Data for the task:
—————
/-- The first entry of a queue whose notice has not gone. -/
def State.unposted (s : State) (k : Nat) : Option Nat :=
  s.hazel.jobs.findIdx? fun c => c.queue == k && c.phase != .noticed

/-- Send the notice of an entry whose record is written, and ring the queue's doorbell (R332, R337). -/
def State.notice (s : State) (i : Nat) (c : Cmd) : State :=
  let m := 16 + c.queue
  let d := (s.queue c.queue).doorbell
  let t := (s.sendHi m (c.complAddr / 2 ^ 32) (some c.complAddr)).setJob i { c with phase := .noticed }
  let t := if s.boxClosed m then t.dropJob i else t
  if d = 0 then t else t.edge (96 + d)

/-- QUEUE_CONFIG takes effect as its completion record is written (R350, R348). -/
def State.applyQueue (s : State) (c : Cmd) : State :=
  if c.opcode = 4 ∧ c.status = 0 ∧ !c.silent then
    s.setQueue c.queue { s.queue c.queue with depth := c.a0 % 512, doorbell := bitsOf c.a0 16 4, seq := none }
  else s

/-- Write the record of an ended entry; a record that cannot be written leaves its command without a notice. -/
def State.writeRecord (s : State) (i : Nat) (c : Cmd) : State :=
  if s.dramReady c.complAddr 32 then
    ((s.writeMem 6 c.complAddr (s.recordBytes c)).applyQueue c).setJob i { c with phase := .written }
  else s.dropJob i

/-- Post what can be posted of one queue, in submission order. -/
def State.postQueue (s : State) (k : Nat) : Nat → State
  | 0 => s
  | fuel + 1 =>
    match s.unposted k with
    | none => s
    | some i =>
      let c := s.hazel.jobs.getD i {}
      match c.phase with
      | .ended =>
        if s.asleep (bar2Stack c.complAddr) then s.wakeFor c.complAddr 1
        else State.postQueue (s.writeRecord i c) k fuel
      | .written =>
        if c.silent then State.postQueue (s.dropJob i) k fuel
        else if (s.box (16 + k)).full then s
        else State.postQueue (s.notice i c) k fuel
      | _ => s

/-- Post every queue's completions. -/
def State.post (s : State) : State :=
  if s.fwUp then foldRange (fun k t => t.postQueue k (2 * t.hazel.jobs.length + 1)) 16 s else s

/-! ### Taking a notice (R328 to R342) -/

/-- A range of DRAM that a command may name (R328, R329). -/
def hostRange (a n : Nat) : Bool := a + n ≤ 0x3F0000000

/-- Commands of a queue in flight (R330). -/
def State.inFlight (s : State) (k : Nat) : Nat := (s.hazel.jobs.filter (·.queue == k)).length

def knownOpcode (op : Nat) : Bool :=
  (1 ≤ op && op ≤ 7) || (0x101 ≤ op && op ≤ 0x105) || (0x201 ≤ op && op ≤ 0x204) || (0x301 ≤ op && op ≤ 0x305)
    || (0x401 ≤ op && op ≤ 0x409) || (0x501 ≤ op && op ≤ 0x506) || (0x601 ≤ op && op ≤ 0x606)
    || (0x701 ≤ op && op ≤ 0x703)

/-- Opcodes accepted in RECOVERY (R382). -/
def recoveryOpcode (op : Nat) : Bool := op == 1 || op == 2 || op == 7 || op == 0x702 || op == 0x703

/-- R341: whether a SEQ is accepted, and whether it leaves a gap. -/
def seqTest (expected : Option Nat) (seq : Nat) : Bool × Bool :=
  match expected with
  | none => (true, false)
  | some e =>
    let ahead := (seq + 2 ^ 32 - e) % 2 ^ 32
    (ahead < 2 ^ 31, ahead != 0 && ahead < 2 ^ 31)

/-- End an entry with a status. -/
def Cmd.ends (c : Cmd) (status detail result : Nat) : Cmd :=
  { c with phase := .ended, status := status, detail := detail, result := result, wait := none }

/-- Read a descriptor's fields from its header bytes. -/
def parseHeader (k now : Nat) (b : List Byte) : Cmd :=
  let f := blkField b
  { queue := k, opcode := f 0 2, flags := f 2 1, epoch := f 4 2, seq := f 8 4, bodyLen := f 12 4, complAddr := f 16 8
    tag := f 24 8, timeout := f 32 4, res07 := f 7 1, res24 := f 36 4, a0 := f 40 8, a1 := f 48 8, a2 := f 56 8
    taken := now }

/-- Checks 2 to 7 of R335, with the queue's expected SEQ (R338 to R342). -/
def State.takeIn (s : State) (k : Nat) (c : Cmd) (abi qfield : Nat) : State × Cmd :=
  let q := s.queue k
  let t := seqTest q.seq c.seq
  if abi / 16 ≠ 2 ∨ abi % 16 > 4 then (s, c.ends 0x0102 3 0)
  else if qfield ≠ k then (s, c.ends 0x0102 6 0)
  else if !(c.opcode == 1 || c.epoch == s.hazel.epoch || (c.opcode == 2 && c.epoch == 0)) then (s, c.ends 0x0103 c.epoch 0)
  else if !t.1 then (s, c.ends 0x0104 (q.seq.getD 0) 0)
  else
    let u := s.setQueue k { q with seq := some ((c.seq + 1) % 2 ^ 32)
                                   seqGaps := if t.2 then satAdd 16 q.seqGaps 1 else q.seqGaps }
    let c := { c with seqGap := t.2 }
    if !knownOpcode c.opcode then (u, c.ends 0x0101 c.opcode 0)
    else if s.hazel.mode == .recovery && !recoveryOpcode c.opcode then (u, c.ends 0x0405 c.opcode 0)
    else (u, c)

/-- Read the body of a descriptor, when its length is legal. -/
def State.readBody (s : State) (a : Nat) (c : Cmd) : State × Cmd :=
  if c.bodyLen = 0 ∨ c.bodyLen > 4032 ∨ c.bodyLen % 8 ≠ 0 ∨ !hostRange (a + 64) c.bodyLen then (s, c)
  else
    let r := s.readMem 6 (a + 64) c.bodyLen
    (r.state, { c with body := r.data, bodyPoison := match r.poison with | none => 0 | some p => p + 1 })

/-- A notice that names no descriptor Hazel can read: counted in BAD_NOTICES (check 1 of R335). -/
def State.badNotice (s : State) (k : Nat) : State :=
  s.setQueue k { s.queue k with badNotices := satAdd 16 (s.queue k).badNotices 1 }

/-- The body of an accepted command is read with its header. -/
def State.withBody (x : State × Cmd) (a : Nat) : State × Cmd :=
  if x.2.phase == .accepted then x.1.readBody a x.2 else x

/-- A command joins those that Hazel holds. -/
def State.pushJob (x : State × Cmd) : State :=
  { x.1 with hazel := { x.1.hazel with jobs := x.1.hazel.jobs ++ [x.2] } }

/-- The completion entry and the body lie where Hazel can reach them (check 1 of R335). -/
def Cmd.reachable (c : Cmd) (a : Nat) : Bool :=
  c.complAddr % 32 == 0 && hostRange c.complAddr 32 && hostRange (a + 64) (min c.bodyLen 4032)

/-- The header of the notice of queue `k` is read from address `a`. -/
def State.headerRead (r : MemRead) (k a now : Nat) : State :=
  match r.poison with
  | some _ => r.state.badNotice k
  | none =>
    let c := parseHeader k now r.data
    if c.reachable a then State.pushJob (State.withBody (r.state.takeIn k c (blkByte r.data 3) (blkByte r.data 6)) a)
    else r.state.badNotice k

/-- A notice with descriptor address `a`, taken from queue `k` (R330, R335, check 1). -/
def State.noticeAt (s : State) (k a : Nat) : State :=
  if a % 64 ≠ 0 ∨ !hostRange a 64 ∨ !s.dramReady a 64 then s.badNotice k
  else State.headerRead (s.readMem 6 a 64) k a s.now

/-- Take the notice of queue `k`. -/
def State.takeNotice (s : State) (k : Nat) : State := (s.takeHi k).noticeAt k (s.box k).value

/-- Poll one queue: take its notice while fewer than QDEPTH commands are in flight (R330, R382). -/
def State.pollQueue (s : State) (k : Nat) : State :=
  let depth := if s.hazel.mode == .recovery then 1 else (s.queue k).depth
  if (s.box k).full && s.inFlight k < depth then
    let a := (s.box k).value
    if a % 64 = 0 ∧ hostRange a 64 ∧ s.asleep (bar2Stack a) then s.wakeFor a 1 else s.takeNotice k
  else s

/-! ### Running a command -/

/-- The earlier commands of an entry's queue have ended, as FENCE, POWER_STATE and RESET with Hazel or chip scope
require (R345). -/
def State.fenceOpen (s : State) (i : Nat) (c : Cmd) : Bool :=
  !(bitAt c.flags 1 || c.opcode == 6 || (c.opcode == 7 && c.a0 % 4 != 0))
    || (s.hazel.jobs.take i).all fun x => x.queue != c.queue || !x.live

/-- The place of the command of queue `k` that starts next, if it is `op` (R345). JOB_CANCEL starts at once (R371). -/
def State.starts (s : State) (k op : Nat) : Option Nat :=
  match s.hazel.jobs.findIdx? fun c => c.queue == k && c.phase == .accepted && (op != 0x305 || c.opcode == 0x305) with
  | none => none
  | some i =>
    let c := s.hazel.jobs.getD i {}
    if c.opcode == op && s.fenceOpen i c then some i else none

/-- Byte offset of the lowest byte of `x` that is not 0. -/
def lowByte : Nat → Nat → Nat
  | 0, _ => 0
  | f + 1, x => if x % 256 = 0 then 1 + lowByte f (x / 256) else 0

/-- A reserved bit of the argument at `base` is set: its byte offset. -/
def resBits (base v mask : Nat) : Bool × Nat := (v - (v &&& mask) != 0, base + lowByte 8 (v - (v &&& mask)))

/-- The lowest byte offset among the fields that are bad. -/
def firstBad (l : List (Bool × Nat)) : Option Nat :=
  l.foldl (fun m e => if e.1 then some (match m with | none => e.2 | some x => min x e.2) else m) none

/-- The shape of a command: body length, legal bits of A0 to A2, addresses (byte offset of the field, value, length,
alignment) that the command names and touches. -/
structure Shape where
  bodyLen : Nat := 0
  m0 : Nat := 0
  m1 : Nat := 0
  m2 : Nat := 0
  bad : List (Bool × Nat) := []
  addrs : List (Nat × Nat × Nat × Nat) := []
  /-- Addresses that the command names without touching the memory. -/
  named : List (Nat × Nat × Nat × Nat) := []
  deriving DecidableEq, Repr

/-- Check 8: the lowest bad field (R335). -/
def Cmd.badField (c : Cmd) (h : Shape) : Option Nat :=
  firstBad ([(decide (c.flags > 3), 0x02), (c.res07 != 0, 0x07), (c.bodyLen != h.bodyLen, 0x0C), (decide (c.timeout > 600000), 0x20),
    (c.res24 != 0, 0x24), resBits 0x28 c.a0 h.m0, resBits 0x30 c.a1 h.m1, resBits 0x38 c.a2 h.m2] ++ h.bad)

/-- Check 9: the lowest bad address. -/
def Shape.badAddr (h : Shape) : Option Nat :=
  firstBad ((h.addrs ++ h.named).map fun e => (!hostRange e.2.1 e.2.2.1 || e.2.1 % e.2.2.2 != 0, e.1))

/-- A stack that a command touches and that sleeps. -/
def State.sleeping (s : State) (h : Shape) : Option Nat :=
  match h.addrs.find? fun e => e.2.2.1 != 0 && s.asleep (bar2Stack e.2.1) with
  | some e => some (bar2Stack e.2.1)
  | none => none

/-- A stack that a command touches and that is not ready: Hazel's port answers with a bus error. -/
def State.deadStack (s : State) (h : Shape) : Option Nat :=
  match (h.addrs ++ h.named).find? fun e => e.2.2.1 != 0 && !s.dramReady e.2.1 e.2.2.1 with
  | some e => some (6 + bar2Stack e.2.1)
  | none => none

/-- Serve the next command of queue `k`: the body's poison, checks 8 and 9, the state of the memory it touches, then
`f`, which answers the state and the entry after checks 10 and 11 and its work. -/
def State.serve (s : State) (k op : Nat) (shape : State → Cmd → Shape) (f : State → Cmd → State × Cmd) : State :=
  if s.fwUp then
    match s.starts k op with
    | none => s
    | some i =>
      let c := s.hazel.jobs.getD i {}
      let h := shape s c
      if c.bodyPoison ≠ 0 then (s.setJob i (c.ends 0x0303 0 (c.bodyPoison - 1))).post
      else match c.badField h, h.badAddr with
        | some o, _ => (s.setJob i (c.ends 0x0102 o 0)).post
        | none, some o => (s.setJob i (c.ends 0x0105 o 0)).post
        | none, none =>
          match s.deadStack h, s.sleeping h with
          | some b, _ => (s.setJob i (c.ends 0x0201 b 0)).post
          | none, some n => (s.wakeStack n 1).setJob i { c with wait := some ⟨.dramWake, n⟩ }
          | none, none =>
            let x := f s { c with wait := none }
            (x.1.setJob i x.2).post
  else s

/-- DONE at once. -/
def Cmd.done (c : Cmd) : Cmd := c.ends 0 0 0

/-- The command runs on, waiting for a grant. -/
def Cmd.awaits (c : Cmd) (r : Requester) : Cmd := { c with phase := .running, wait := some r }

/-- Ask the PAC on behalf of a command, which then waits; a refusal on arrival ends it (03 R164). -/
def State.ask (s : State) (c : Cmd) (r : Requester) (cls : Nat) : State × Cmd :=
  if s.pac.held.contains r then (s, { c with phase := .running, wait := none })
  else
    let t := s.request r cls
    if t.pac.queue.any (·.who == r) then (t, c.awaits r) else (t, c.ends 0x0203 (t.pac.lastDeny % 2 ^ 18) 0)

/-! ### What waits for a grant or a lock -/

/-- Every lane of the port has its grant, and the quad's PLL is locked. -/
def State.portGo (s : State) (port mode : Nat) : Bool :=
  (portLanes port mode).all (fun n => s.pac.held.contains ⟨.laneEnable, n⟩) && s.pll (3 + port / 4) == .locked

/-- A lane that only transmits SDI is ready as soon as its quad PLL is locked (13 R686). -/
def Lane.txOnly (l : Lane) : Bool := 1 ≤ l.mode && l.mode ≤ 4 && !bitAt (blkByte l.block 0) 1

/-- Enable the lanes of a port. -/
def State.enableLanes (s : State) (l : List Nat) : State :=
  l.foldl (fun t n =>
    let x := { t.lane n with enabled := true }
    let u := t.setLane n x
    if x.txOnly then u.setReady (24 + n) else u) s

/-- The pipes of a mask, lowest first. -/
def pipesOf (m : Nat) : List Nat := (List.range 4).filter (bitAt m)

/-- No earlier job of the entry's session has still to end (07 R404). -/
def State.firstOfSession (s : State) (i : Nat) (c : Cmd) : Bool :=
  (s.hazel.jobs.take i).all fun x => !(isJob x.opcode && x.live && x.a0 % 256 == c.a0 % 256)

/-- PAC class of a session's jobs (R356). -/
def Session.cls (x : Session) : Nat := bitsOf x.a0 10 2

/-- A pipe is in its self-test, and the test can still be aborted (07 R422, R444). -/
def State.inTest (s : State) (n : Nat) : Bool := (s.pipe n).bist == .running
def State.canAbort (s : State) (n : Nat) : Bool := s.inTest n && s.now < (s.pipe n).bistAt + 3400000

/-- A job takes the place of a self-test that waits for its grant (07 R425). -/
def State.yieldBist (s : State) (n : Nat) : State :=
  if (s.pipe n).bist == .requested then
    let t := s.withdraw ⟨.pipeSelftest, n⟩
    if (t.pipe n).bistCmd.isSome then t else t.dropBist n
  else s

/-- Ask for one grant of the job at place `i`, while no refusal has ended it. -/
def State.askFor (s : State) (i : Nat) (f : State → State) : State :=
  if (s.hazel.jobs.getD i {}).live then f s else s

/-- The job at place `i` becomes ready to start and asks for the core PLL and its pipes (R369; 07 R419, R425, R434). -/
def State.askJob (s : State) (i : Nat) (c : Cmd) (ps : List Nat) : State :=
  let cls := (s.session (c.a0 % 256)).cls
  let t := ps.foldl State.yieldBist s
  let t := t.setJob i { c with wait := some ⟨.pipeJob, ps.headD 0⟩, waitFrom := 0 }
  let t := t.askFor i fun u => u.startPll .core cls
  ps.foldl (fun u n => u.askFor i fun v => v.request ⟨.pipeJob, n⟩ cls) t

/-- A job waits for self-tests; an URGENT one aborts them (07 R426, R427, R445). -/
def State.waitJob (s : State) (i : Nat) (c : Cmd) (ps : List Nat) : State :=
  let urgent := bitAt c.flags 0
  let ab := ps.filter s.canAbort
  let t := if urgent then ab.foldl (fun u n => u.setPipe n { u.pipe n with bistAborting := true }) s else s
  let t := if c.waitFrom = 0 then
      (ps.filter s.inTest).foldl (fun u n => u.setPipe n { u.pipe n with waited := satAdd 16 (u.pipe n).waited 1 }) t
    else t
  t.setJob i { c with waitFrom := if c.waitFrom = 0 then s.now + 1 else c.waitFrom
                      preempted := c.preempted || (urgent && !ab.isEmpty) }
—————
Return each line of the records above in which the word "names" occurs.

/-- A notice that names no descriptor Hazel can read: counted in BAD_NOTICES (check 1 of R335). -/
alignment) that the command names and touches. -/
  /-- Addresses that the command names without touching the memory. -/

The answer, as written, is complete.